Aroldis Chapman jogged out to “Wake Up” by Rage Against the Machine, posed with his World Series ring, hugged and high fived his former teammates and, briefly, wore a Cubs cap in his first trip back to Chicago since last November. 

Cubs catcher Miguel Montero laughed as he placed a blue Cubs hat on Chapman during a pregame ceremony honoring the flamethrowing closer who appeared in 13 postseason games last year. Chapman, wearing a New York Yankees hoodie, was all smiles as he quickly removed the cap and continued down the Cubs’ receiving line. 

“He laid it all on the line for us, he gave it everything he had from the second he got here until that last out of the World Series,” first baseman Anthony Rizzo said. “What a big part of our success and our run. Without him on our roster last year, we’re not winning the World Series.”

Chapman signed a five-year, $86 million contract last winter to return to the Yankees, and through an interpreter referenced the "rocky start" he had in Chicago, after the inevitable questions arose about his 30-game suspension under Major League Baseball's domestic violence policy to begin last season. But Chapman said overall he had a “beautiful experience” during his three months with the Cubs. 

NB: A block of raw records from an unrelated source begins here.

-- ==== Sys2Proof/Config.lean ====
section
/-!
DEFINITION. What the spec leaves open: constants with no body.  Nothing in Lean can evaluate one or prove a value of
it, so a statement that mentions one holds whatever it is.
-/

namespace Sys2Proof

/-- The n-th free value: what an instruction reads or writes where the spec states no value. The state holds the
counter `n`. (DESIGN CHOICE, log 2) -/
opaque Config.freeNat : Nat → Nat

/-- R111: the compressed form that the engine's match finder gives a block, from the level, the segment size, the
64 KiB of history and the block's content; Kloesk does not specify the match finder. (DEDUCED, log 41) -/
opaque Config.zstdBlock : (level segment : Nat) → (history content : Bytes) → Bytes

/-- R462 to R464: the translation that the in-memory directories of the RISC-V IOMMU Architecture Specification give:
from the ddtp register, the device identifier, the address and whether the access writes, a physical address or a
fault cause. The spec cites that standard and does not repeat its walk. (PRESUMED, log 15) -/
opaque Config.iommuWalk : (ddtp dev iova : Nat) → (write : Bool) → Except Nat Nat

/-- R463: the capabilities register of the IOMMU, in the layout of that standard. (PRESUMED, log 15) -/
opaque Config.iommuCapabilities : Nat

/-- R222: the body of an SPDM answer, from the request code and the three measurement blocks. The spec cites DSP0274
and does not repeat its formats. (PRESUMED, log 53) -/
opaque Config.spdmAnswer : (code : Nat) → (blocks : List Bytes) → Bytes

/-- R505: whether the signature of a firmware image verifies under the Kloesk key of the boot ROM, whose value the
spec does not give. (DEDUCED, log 85) -/
opaque Config.imageGood : Bytes → Bool

/-- R275: the system-cache bank and the set that a line is placed in, and the slice of its die's L3 and the set; the
hashes are not architecturally visible. (DESIGN CHOICE, log 65) -/
opaque Config.scPlace : (line : Nat) → Nat × Nat
opaque Config.l3Place : (line : Nat) → Nat × Nat

/-- R295, R296: the home-agent pair and directory set of a sector, as one number. (DEDUCED, log 64) -/
opaque Config.dirSet : (sector : Nat) → Nat

/-- R311: the predictor entry of a line. (DEDUCED, log 67) -/
opaque Config.amoEntry : (line : Nat) → Nat

/-- R322, R326, R357: what the tables that Gunel writes hold: the gateway stop of a hub quadrant towards another for a
destination, the hub stop of a Bilum port, and which of a C-die's two ports a flit takes. (DESIGN CHOICE, log 13) -/
opaque Config.hubGateway : (quadrant towards dst : Nat) → Nat
opaque Config.hubPortStop : (port : Nat) → Nat
opaque Config.secondPort : (src dst : Nat) → Bool

/-- R327: the detour-table route of a router for an output and a destination. (DESIGN CHOICE, log 13) -/
opaque Config.detour : (stop next dst : Nat) → (fences : List Nat) → List Nat

/-- R507: data register `i` of the answer to GET_INFO, from the images in the four slots, the active slots and the memory
configuration; the spec does not give its layout. (PRESUMED, log 86) -/
opaque Config.infoWord : (i : Nat) → (images : List Bytes) → (gunelSlot secureSlot memcfg : Nat) → Nat

/-- R533: a rail voltage in mV under a channel's voltage gain and offset trims, whose units the spec does not give.
(DEDUCED, log 89) -/
opaque Config.flaconTrim : (gain offset millivolts : Int) → Int

/-- R530, R537: the legal-version identifier of Flacon's ROM, 8 ASCII bytes, and the SHA-384 of the ROM.
(DEDUCED, log 97) -/
opaque Config.flaconVersion : Nat
opaque Config.flaconRomHash : Nat

/-- R543: what a counter shows of events that no command carries, at one moment: the time, the number of the dump, the
messages sent so far, and the counter's key. (DEDUCED, log 92) -/
opaque Config.unseenCount : (time dump sent key : Nat) → Nat

/-- R501: the serial number of the package, and of the DIMM in each slot of each channel. (DEDUCED, log 97) -/
opaque Config.packageSerial : Nat
opaque Config.dimmSerial : (channel slot : Nat) → Nat

end Sys2Proof
end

“I wasn’t here for very long, but the time that I was here, it was a blast,” Chapman said. “I had a really great time here, I met some really great guys here and to win a championship, that means a lot.”

Chapman recorded the final five outs of Game 6 of the National League Championship Series, sending the Cubs to their first World Series in 71 years. A week and a half later, he gave up that dramatic home run to Rajai Davis that tied Game 7 of the World Series, a game that he now can look back on a little more whimsically than in the immediate aftermath of it. 

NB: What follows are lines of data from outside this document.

/-- R510. -/
abbrev GN_MBOX_CMD.GO : Fld :=
  { page := 11, off := 0x100, lo := 31, width := 1, acc := .rw1s, dom := .pws, reset := 0 }

/-- R510. -/
abbrev GN_MBOX_DATA.DATA (i : Nat) : Fld :=
  { page := 11, off := 0x140 + 8 * i, lo := 0, width := 64, acc := .rw, dom := .pws, reset := 0 }

/-- R510. -/
abbrev GN_SMBOX_DATA.DATA (i : Nat) : Fld :=
  { page := 11, off := 0x240 + 8 * i, lo := 0, width := 64, acc := .rw, dom := .pws, reset := 0 }

/-- R510. -/
abbrev GN_SMBOX_CMD.OP : Fld :=
  { page := 11, off := 0x200, lo := 0, width := 8, acc := .rws, dom := .pws, reset := 0 }

/-- R510. -/
abbrev GN_SMBOX_CMD.STATUS : Fld :=
  { page := 11, off := 0x200, lo := 8, width := 4, acc := .ro, dom := .pws, reset := 0 }

/-- R510. -/
abbrev GN_SMBOX_CMD.OVERRUN : Fld :=
  { page := 11, off := 0x200, lo := 12, width := 1, acc := .rw1c, dom := .pws, reset := 0 }

/-- R510. -/
abbrev GN_SMBOX_CMD.GO : Fld :=
  { page := 11, off := 0x200, lo := 31, width := 1, acc := .rws, dom := .pws, reset := 0 }

/-! ### Flacon (R538) -/

/-- R538. -/
abbrev FL_STATUS.READY : Fld :=
  { page := 12, off := 0x0, lo := 0, width := 1, acc := .ro, dom := .pcr, reset := 0 }

/-- R538. -/
abbrev FL_STATUS.ALARM : Fld :=
  { page := 12, off := 0x0, lo := 1, width := 1, acc := .rw1c, dom := .pcr, reset := 0 }

/-- R538. -/
abbrev FL_STATUS.CAL : Fld :=
  { page := 12, off := 0x0, lo := 2, width := 1, acc := .ro, dom := .pcr, reset := 0 }

/-- R538. -/
abbrev FL_STATUS.FUSES_OUT : Fld :=
  { page := 12, off := 0x0, lo := 3, width := 1, acc := .ro, dom := .pcr, reset := 0 }

/-- R538. -/
abbrev FL_MB_CMD.OP : Fld :=
  { page := 12, off := 0x8, lo := 0, width := 8, acc := .rw, dom := .pws, reset := 0 }

/-- R538. -/
abbrev FL_MB_CMD.STATUS : Fld :=
  { page := 12, off := 0x8, lo := 8, width := 4, acc := .ro, dom := .pws, reset := 0 }

/-- R538. -/
abbrev FL_MB_CMD.OVERRUN : Fld :=
  { page := 12, off := 0x8, lo := 12, width := 1, acc := .rw1c, dom := .pws, reset := 0 }

/-- R538. -/
abbrev FL_MB_CMD.GO : Fld :=
  { page := 12, off := 0x8, lo := 31, width := 1, acc := .rw1s, dom := .pws, reset := 0 }

/-- R538. -/
abbrev FL_MB_ARG.ARG (i : Nat) : Fld :=
  { page := 12, off := 0x10 + 8 * i, lo := 0, width := 64, acc := .rw, dom := .pws, reset := 0 }

/-- R538. -/
abbrev FL_MB_RSP.RSP (i : Nat) : Fld :=
  { page := 12, off := 0x100 + 8 * i, lo := 0, width := 64, acc := .ro, dom := .pws, reset := 0 }

/-! ### Performance monitoring (R549) -/

/-- R549. -/
abbrev PM_CTRL.USER_ENABLE : Fld :=
  { page := 13, off := 0x0, lo := 0, width := 1, acc := .rw, dom := .pcr, reset := 0 }

/-- R549. -/
abbrev PM_STATUS.SMALL : Fld :=
  { page := 13, off := 0x8, lo := 0, width := 1, acc := .ro, dom := .pcr, reset := 0 }

/-- R549. -/
abbrev PM_STATUS.DUMPING : Fld :=
  { page := 13, off := 0x8, lo := 1, width := 1, acc := .ro, dom := .pws, reset := 0 }

/-- R549. -/
abbrev PM_STATUS.DROPPED : Fld :=
  { page := 13, off := 0x8, lo := 16, width := 16, acc := .ro, dom := .pws, reset := 0 }

/-- R549. -/
abbrev PM_PART.PART (d : Nat) : Fld :=
  { page := 13, off := 0x10, lo := 4 * d, width := 4, acc := .rw, dom := .pcr, reset := 0 }

/-- R549. -/
abbrev PM_PART.SHARED (d : Nat) : Fld :=
  { page := 13, off := 0x10, lo := 48 + d, width := 1, acc := .rw, dom := .pcr, reset := 0 }

/-- R549. -/
abbrev PM_DUMP_BASE.BASE : Fld :=
  { page := 13, off := 0x18, lo := 0, width := 52, acc := .rw, dom := .pcr, reset := 0, quiesced := true }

“It was one of the better games I’ve ever been a part of,” Chapman said. 

Chapman reminded Friday's crowd 40.395 of why the Cubs paid such a high price to acquire him before last year's trade deadline, with the 29-year-old recording the save after Brett Gardner's dramatic go-ahead home run in the top of the ninth. Chapman pitched over Chase Headley's error, which allowed Addison Russell to reach second to begin the ninth, by sandwiching strikeouts of Jason Heyward and Javier Baez around a Willson Contreras groundout. 

The Cubs didn't consider having Heyward bunt -- "I challenge anybody in this room to go up there and attempt, especially if you’re left on left, to bunt a baseball against him," Maddon said to the assembled media after the game -- and Baez was victimized by a perfectly-timed pitch sequence: slider (strike looking), slider (strike looking), fastball (strike swinging). 

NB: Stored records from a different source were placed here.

/-- A read in which poison is no stop: none for a poisoned line (R160). -/
def Run.peek (r : Run) (c : Ctx) (iova n area : Nat) : Run × Option Bytes :=
  if r.done then (r, none) else
  match r.k.dmaRead c.rs c.dev iova n with
  | .bytes b => (r, some b)
  | .poison => (r, none)
  | .fault cause => ({ r with k := r.k.iommuFault cause c.dev iova }.stop 6 area, none)
  | .timeout => (r.stop 7 (c.number % 65536), none)

/-! ### The report and the erasures (R161, R162, R165, R167, R169) -/

/-- R169, R157: LINE of a report record for a whole fragment. -/
def wholeFragment : Nat := 0xFFFFFFFF

/-- R169: the 16 bytes of a report record. -/
def reportRecord (s x reason : Nat) (rebuilt : Bool) (line : Nat) : Bytes :=
  leBytes s 4 ++ leBytes x 2 ++ leBytes reason 1 ++ leBytes (ofBool rebuilt) 1 ++ leBytes line 4 ++ zeros 4

/-- R165, R168, R169: a record: to DST for VERIFY, to REPORT for RECALL and REPAIR, dropped where it would pass the
end. -/
def Run.report (r : Run) (c : Ctx) (s x reason : Nat) (rebuilt : Bool) (line : Nat) : Run :=
  let b := reportRecord s x reason rebuilt line
  let n := r.ck.reports
  let count := fun (r : Run) => if r.done then r else { r with ck := { r.ck with reports := n + 1 } }
  if c.d.opcode == 4 then count (r.output c (16 * n) b)
  else if c.d.opcode == 5 || c.rc.report == 0 || c.rc.reportLimit < 16 * (n + 1) then r
  else count (r.put c (c.rc.report + 16 * n) b 9)

/-- The parity fragments of stripe `s` with REGEN set (R167). -/
def Run.regenOf (r : Run) (c : Ctx) (s : Nat) : Run × List Nat :=
  (List.range (c.rc.frags s)).foldl (fun (p : Run × List Nat) x =>
    let (r, e) := p.1.mapEntry c s x
    (r, if e.2 then p.2 ++ [x] else p.2)) (r, [])

/-- The data fragments among the erasures, in the order met (R162). -/
def Ck.erasedData (ck : Ck) (kk : Nat) : List Nat := ck.erased.filter (· < kk)

/-- R148: the plan for the erasures of stripe `s` met so far. -/
def Run.plan (r : Run) (c : Ctx) (s : Nat) : Option (List System) :=
  c.rc.code.plan c.srcField (c.rc.kk s) r.ck.erased

/-- R148, R161: the job stopped where the erasures are too many or no plan exists. VERIFY rebuilds nothing and needs no
plan. -/
def Run.checkPlan (r : Run) (c : Ctx) (s : Nat) : Run :=
  let n := r.ck.erased.length
  if 128 < n || (c.d.opcode != 4 && (r.plan c s).isNone) then r.stop 13 n
  else if c.d.opcode == 4 then r else { r with plans := r.plans + 1 }

/-- R161, R162: fragment `x` of stripe `s` joins the erasures. -/
def Run.erase (r : Run) (c : Ctx) (s x reason line : Nat) : Run :=
  if r.done || r.ck.erased.contains x then r else
  let kk := c.rc.kk s
  let data := decide (x < kk)
  let (r, used) :=
    if c.d.opcode == 2 then (r, data)
    else if c.d.opcode == 3 && data then
      let (r, g) := r.regenOf c s
      (r, g.any (kk ≤ ·))
    else (r, false)
  let r := r.report c s x reason used line
  let r := { r with ck := { r.ck with
    erased := r.ck.erased ++ [x]
    verified := r.ck.verified.filter (· != x) } }
  let slots := (r.ck.erasedData kk).length
  let n := r.ck.erased.length
  if 128 < n then r.stop 13 n
  else if (c.d.opcode == 2 || c.d.opcode == 5) && data && c.rc.scratchLimit < slots * c.rc.code.f then
    r.stop 9 (c.number % 65536)
  else r.checkPlan c s

/-- R158: a fragment that fails a check: an erasure with EC, a stop without. -/
def Run.bad (r : Run) (c : Ctx) (s x reason line : Nat) : Run :=
  if c.d.ec then r.erase c s x reason line
  else if reason == 3 then r.stop 11 x
  else if reason == 5 then r.stop 8 (c.number % 65536)
  else r.stop 12 x

/-! ### Verification (R158, R159) -/

/-- R158, check 2: whether a header has the fields expected of fragment `x` of stripe `s`. -/
def Ctx.headerGood (c : Ctx) (s x : Nat) (h : Bytes) : Bool :=
  let r := c.rc
  let flags := leAt h 5 1
  h.take 4 == [0x51, 0x46, 0x46, 0x47] && leAt h 4 1 == 1 && leAt h 6 2 == x && leAt h 8 8 == c.d.objectId &&
  leAt h 16 4 == s && leAt h 20 2 == r.kk s && leAt h 22 1 == r.code.m && leAt h 23 1 == r.code.l &&
  leAt h 24 1 == r.code.group && leAt h 32 4 == r.code.f && leAt h 36 4 == r.keyGen &&
  bits flags 0 1 == c.srcField && bit flags 3 == c.d.encrypt && bit flags 1 == (c.d.encrypt && c.d.xts)

/-- R158, check 3: whether the seal tag of a header verifies (R121). -/
def Ctx.tagGood (c : Ctx) (h : Bytes) : Bool := slice h 56 8 == sealTag c.d.encrypt c.key.key (h.take 56)

/-- The first poisoned line of a payload of `n` lines at `a`. -/
def Run.poisonLine (r : Run) (c : Ctx) (a n : Nat) : Nat :=
  ((List.range n).find? fun p => (r.peek c (a + 64 * p) 64 0).2.isNone).getD 0

/-- R158, checks 1 to 3 and the header's poison: the header of fragment `x`, or none after a failed check. -/
def Run.header (r : Run) (c : Ctx) (s x : Nat) : Run × Option (Nat × Bytes) :=
  let (r, iova, _) := r.mapEntry c s x
  if r.done then (r, none)
  else if iova == 0 then (r.bad c s x 1 wholeFragment, none)
  else
    let (r, h) := r.peek c iova 64 0
    if r.done then (r, none) else
    match h with
    | none => (r.bad c s x 5 wholeFragment, none)
    | some h =>
      if !c.headerGood s x h then (r.bad c s x 2 wholeFragment, none)
      else if !c.tagGood h then (r.bad c s x 3 wholeFragment, none)
      else (r, some (iova, h))

/-- Fragment `x` counted as verified; FLAGS.COMPRESSED is remembered from the lowest index of the stripe, or for REENCODE
of the job's first source stripe (R167, R170). -/
def Run.markVerified (r : Run) (c : Ctx) (s x : Nat) (h : Bytes) : Run :=
  let lower := match r.ck.compressed with
    | none => true
    | some p => x < p.1
  let keep := c.d.opcode == 5 && s != c.rc.first
  { r with ck := { r.ck with
    verified := r.ck.verified ++ [x]
    compressed := if lower && !keep then some (x, bit (leAt h 5 1) 2) else r.ck.compressed } }

/-- R157, R158: the unit that verifies a whole fragment. -/
def Run.verify (r : Run) (c : Ctx) (s x : Nat) : Run :=
  let f := c.rc.code.f
  let r := { r with read := r.read + 64 + f }
  let (r, got) := r.header c s x
  match got with
  | none => r
  | some (iova, h) =>
    let (r, p) := r.peek c (iova + 64) f 0
    if r.done then r else
    match p with
    | none => r.bad c s x 5 (r.poisonLine c (iova + 64) (f / 64))
    | some p => if fragHash p == slice h 40 16 then r.markVerified c s x h else r.bad c s x 4 wholeFragment

/-- The stripe at work is `s`; entering another one starts its erasures, slots and progress afresh (R162). -/
def Run.enter (r : Run) (c : Ctx) (s : Nat) : Run :=
  if r.ck.stripe == some s then r else
  { r with ck := { r.ck with
    stripe := some s, verified := [], erased := [], rebuilt := [], heads := [], folds := 0, closed := false
    compressed := if c.d.opcode == 5 then r.ck.compressed else none } }

/-! ### Rebuilding (R148, R149, R159, R160, R162) -/

/-- The stored fragments that the systems `ys` of `plan` are solved from. -/
def planReads (c : Ctx) (s : Nat) (plan ys : List System) : List Nat :=
  ys.flatMap fun y => y.sources c.rc.code (c.rc.kk s) plan

/-- R160: line `p` of a verified fragment; a poisoned line makes it an erasure. -/
def Run.fragLine (r : Run) (c : Ctx) (s x p : Nat) : Run × Option Bytes :=
  let (r, iova, _) := r.mapEntry c s x
  let (r, b) := r.peek c (iova + 64 + 64 * p) 64 0
  if r.done then (r, none) else
  match b with
  | some b => (r, some b)
  | none => (r.bad c s x 5 p, none)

It was innings like the one Chapman had Friday that were why the Cubs feel he was such a necessary part of their success in 2016. 

“Not to denigrate anybody that was here, but he was one of the most important things we had last year,” manager Joe Maddon said. “Toward the last part of the season when we got him and what he did in the playoffs and the World Series is pretty much difficult to re-create. I said it before, we could not have done it without him.”